İstanbul'da dünyanın en büyük havalimanı açılışındaki Cumhuriyet Bayramı resepsiyonu sürerken, sokakta karşılaştığım bir esnafla sohbete koyulduk.
Havalimanına, bir dünya markası olan 'İstanbul' adının verilmesine ikimiz de memnun olmuştuk.
Derken aradığımız ayrılığı bulduk.
Söz bu yıl rutin dışına çıkılarak 29 Ekim resepsiyonunun Ankara yerine İstanbul'da yapılmasına geldi.
"Neden" diye sordu esnaf arkadaş...
"E havaalanı açılışı var ya onun için" diye yanıtladım.
"Başka gün mü bulamadılar abi Allah aşkına havaalanı açacak? Bir 29 Ekim mi kaldı" diye söylendi.
"Cumhuriyet'e böyle büyük bir hediye vermek için kuruluş gününden, doğum gününden daha iyi zaman mı var yahu" dedim.
"O da doğru ya" diye güldü. Gülüştük.
***
Esnafımızın, asgari mantığı işletince
anında terk ettiği "pozisyonu" ona özgü şahsi bir mesele değil elbette.
Cumhuriyetin asıl sahiplerinin
halk değil de vatandaşlar olduğunu
kolektif bilinçaltımıza ilmik ilmik işleyen sürekli bir propagandanın eseri.
Sorumlularıysa ortada; asgari ve sivil bürokraside, siyasette, sermaye sınıfında ve medyada bir dönem
suyun başını tutmuş olanlar.
Atatürk'ün "
bilhassa kimsesizlerin kimsesidir"
diye tarif ettiği
Cumhuriyet'i "bilhassa
kendilerinin"
görüp
çöken "sınıfın" önde
gidenleri...
Atatürk vefat eder etmez,
miras kavgasına girenler...
Bu topraklarda yaşayan
halkın bir kısmının değil tümünün olan "
Cumhuriyet'in tapusunu" üzerlerine geçirmeye çalışanlar...
***
Ama boru değil
95 yaşına geldi Türkiye Cumhuriyeti! Dünya üzerindeki
pek çok demokrasi
deneyiminden daha yaşlı,
deneyimli.
O halde Atatürkçüsü, liberali, solcusu, sağcısı, milliyetçisi, muhafazakârı da büyümeli artık.
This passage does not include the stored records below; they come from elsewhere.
-- ==== Sys2Proof/Laws/Access.lean ====
section
/-! SUPPORT. Register accesses that are served: what a write that is taken and a read come to, once for every register. -/
namespace Sys2Proof.Machine

/-! ## What a passed lock leaves -/

/-- A lock that has been passed changes the list of waiting accesses at most. -/
theorem State.lockPassed_eq (s : State) (who : Initiator) (a : Nat) :
    s.lockPassed who a = { s with cw := { s.cw with waits := (s.lockPassed who a).cw.waits } } := by
  unfold State.lockPassed
  split <;> rfl

@[simp] theorem State.lockPassed_reg (s : State) (who : Initiator) (a b : Nat) : (s.lockPassed who a).reg b = s.reg b := by
  rw [State.lockPassed_eq]; rfl

/-! ## What the acceptance of an access leaves -/

/-- Forgetting accesses changes the causeway's record at most. -/
theorem State.forget_eq (s : State) (p : WaitAcc → Bool) : s.forget p = { s with cw := (s.forget p).cw } := by
  unfold State.forget
  split <;> rfl

/-- Forgetting accesses leaves none that has not been there. -/
theorem State.forget_ended (s : State) (p : WaitAcc → Bool) {who : Initiator} {a : Nat} (h : s.ended who a = none) : (s.forget p).ended who a = none := by
  unfold State.forget
  split
  · simp only [State.ended, List.find?_eq_none, List.mem_filter] at h ⊢
    exact fun x hx => h x hx.1
  · exact h

/-- Discarding the fetches of held reads changes the causeway's record at most. -/
theorem State.dropFetches_eq (s : State) (k : Nat) (l : List Delayed) : s.dropFetches k l = { s with cw := (s.dropFetches k l).cw } := by
  unfold State.dropFetches
  split
  · rfl
  · dsimp only
    rw [State.forget_eq]; rfl

theorem State.dropFetches_ended (s : State) (k : Nat) (l : List Delayed) {who : Initiator} {a : Nat} (h : s.ended who a = none) :
    (s.dropFetches k l).ended who a = none := by
  unfold State.dropFetches
  split
  · exact h
  · exact State.forget_ended _ _ h

@[simp] theorem State.dropFetches_lock (s : State) (k : Nat) (l : List Delayed) : (s.dropFetches k l).cw.lock = s.cw.lock := by
  unfold State.dropFetches State.forget
  dsimp only
  repeat' split
  all_goals rfl

/-- A request that takes no buffer back finds one, or goes on without. -/
theorem State.findsRoom_eq {s : State} {who : Initiator} {a k : Nat} (hk : ifNum who = some k) (h : s.needsRoom who a = false) : s.findsRoom who a = s := by
  simp only [State.needsRoom, hk, Option.isSome_some, Bool.true_and, Bool.and_eq_false_iff, Bool.not_eq_false'] at h
  unfold State.findsRoom
  rcases h with h | h
  · rw [if_pos h]
  · split
    · rfl
    · simp only [State.inboundRoom, h, Bool.not_false, if_true]

/-- Accepting a write that takes no buffer back changes the causeway's record at most. -/
theorem State.admitWrite_eq {s : State} {who : Initiator} {a : Nat} (h : s.needsRoom who a = false) (n : Nat) :
    s.admitWrite who a n = { s with cw := (s.admitWrite who a n).cw } := by
  unfold State.admitWrite
  split
  · split
    · rename_i k hk _
      rw [State.findsRoom_eq hk h]
      unfold State.countWrite
      rw [State.dropFetches_eq]; rfl
    · rfl
  · rfl

/-- Accepting a read that takes no buffer back changes the causeway's record at most. -/
theorem State.admitRead_eq {s : State} {who : Initiator} {a : Nat} (h : s.needsRoom who a = false) :
    s.admitRead who a = { s with cw := (s.admitRead who a).cw } := by
  unfold State.admitRead
  split
  · rename_i k hk
    rw [State.findsRoom_eq hk h]
    dsimp only
    split <;> rfl
  · rfl

/-- What a target serves it serves after such an acceptance too. -/
theorem State.admitWrite_serves {s : State} {who who' : Initiator} {a b : Nat} (h : s.needsRoom who a = false) (n : Nat)
    (hs : s.serves who' b = true) : (s.admitWrite who a n).serves who' b = true := by
  have he : s.ended who' b = none → (s.admitWrite who a n).ended who' b = none := fun e => by
    unfold State.admitWrite
    split
    · split
      · rename_i k hk _
        rw [State.findsRoom_eq hk h]
        exact State.dropFetches_ended (s.dropLines k) k _ e
      · exact e
    · exact e
  have hl : (s.admitWrite who a n).cw.lock = s.cw.lock := by
    unfold State.admitWrite
    split
    · split
      · rename_i k hk _
        rw [State.findsRoom_eq hk h]
        exact State.dropFetches_lock (s.dropLines k) k _
      · rfl
    · rfl
  simp only [State.serves, Bool.and_eq_true, Bool.not_eq_true', Option.isNone_iff_eq_none] at hs ⊢
  obtain ⟨⟨h1, h2⟩, h3⟩ := hs
  refine ⟨⟨?_, he h2⟩, ?_⟩
  · rw [State.admitWrite_eq h]; exact h1
  · simp only [State.lockedOut, hl]
    rw [State.admitWrite_eq h]
    exact h3

theorem State.admitRead_serves {s : State} {who who' : Initiator} {a b : Nat} (h : s.needsRoom who a = false)
    (hs : s.serves who' b = true) : (s.admitRead who a).serves who' b = true := by
  unfold State.admitRead
  split
  · rename_i k hk
    rw [State.findsRoom_eq hk h]
    dsimp only
    split <;> exact hs
  · exact hs

/-- Accepting and making a write changes the causeway's record at most. -/
theorem State.atWrite_eq {s : State} {who : Initiator} {a : Nat} (h : s.needsRoom who a = false) :
    s.atWrite who a = { s with cw := (s.atWrite who a).cw } := by
  unfold State.atWrite
  rw [State.lockPassed_eq, State.admitWrite_eq h]

/-- Accepting and making a read changes the causeway's record at most. -/
theorem State.atRead_eq {s : State} {who : Initiator} {a : Nat} (h : s.needsRoom who a = false) :
    s.atRead who a = { s with cw := (s.atRead who a).cw } := by
  unfold State.atRead
  rw [State.lockPassed_eq, State.admitRead_eq h]

@[simp] theorem State.atWrite_reg {s : State} {who : Initiator} {a : Nat} (h : s.needsRoom who a = false) (b : Nat) :
    (s.atWrite who a).reg b = s.reg b := by
  rw [State.atWrite_eq h]; rfl

@[simp] theorem State.atRead_reg {s : State} {who : Initiator} {a : Nat} (h : s.needsRoom who a = false) (b : Nat) :
    (s.atRead who a).reg b = s.reg b := by
  rw [State.atRead_eq h]; rfl

theorem State.answers_room {s : State} {who : Initiator} {a : Nat} (h : s.answers who a = true) : s.needsRoom who a = false := by
  simp only [State.answers, Bool.and_eq_true, Bool.not_eq_true'] at h; exact h.1.2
Siyasi tercihi, giyinişi, kültürü, etnik kökeni, inancı, yaşam pratikleri, şivesi, ekonomik sınıfı farklı olanın seçimler yoluyla
Cumhuriyet iktidarını almasını hazmedebilmeli.
Zira insanlığın yıllar önce, demokratik cumhuriyet formülüyle ulaştığı bu
asgari zemini on yıllardır hâlâ tartışıyor olmak gerçekten çok
utanç verici. Hiçbirimize yakışmıyor.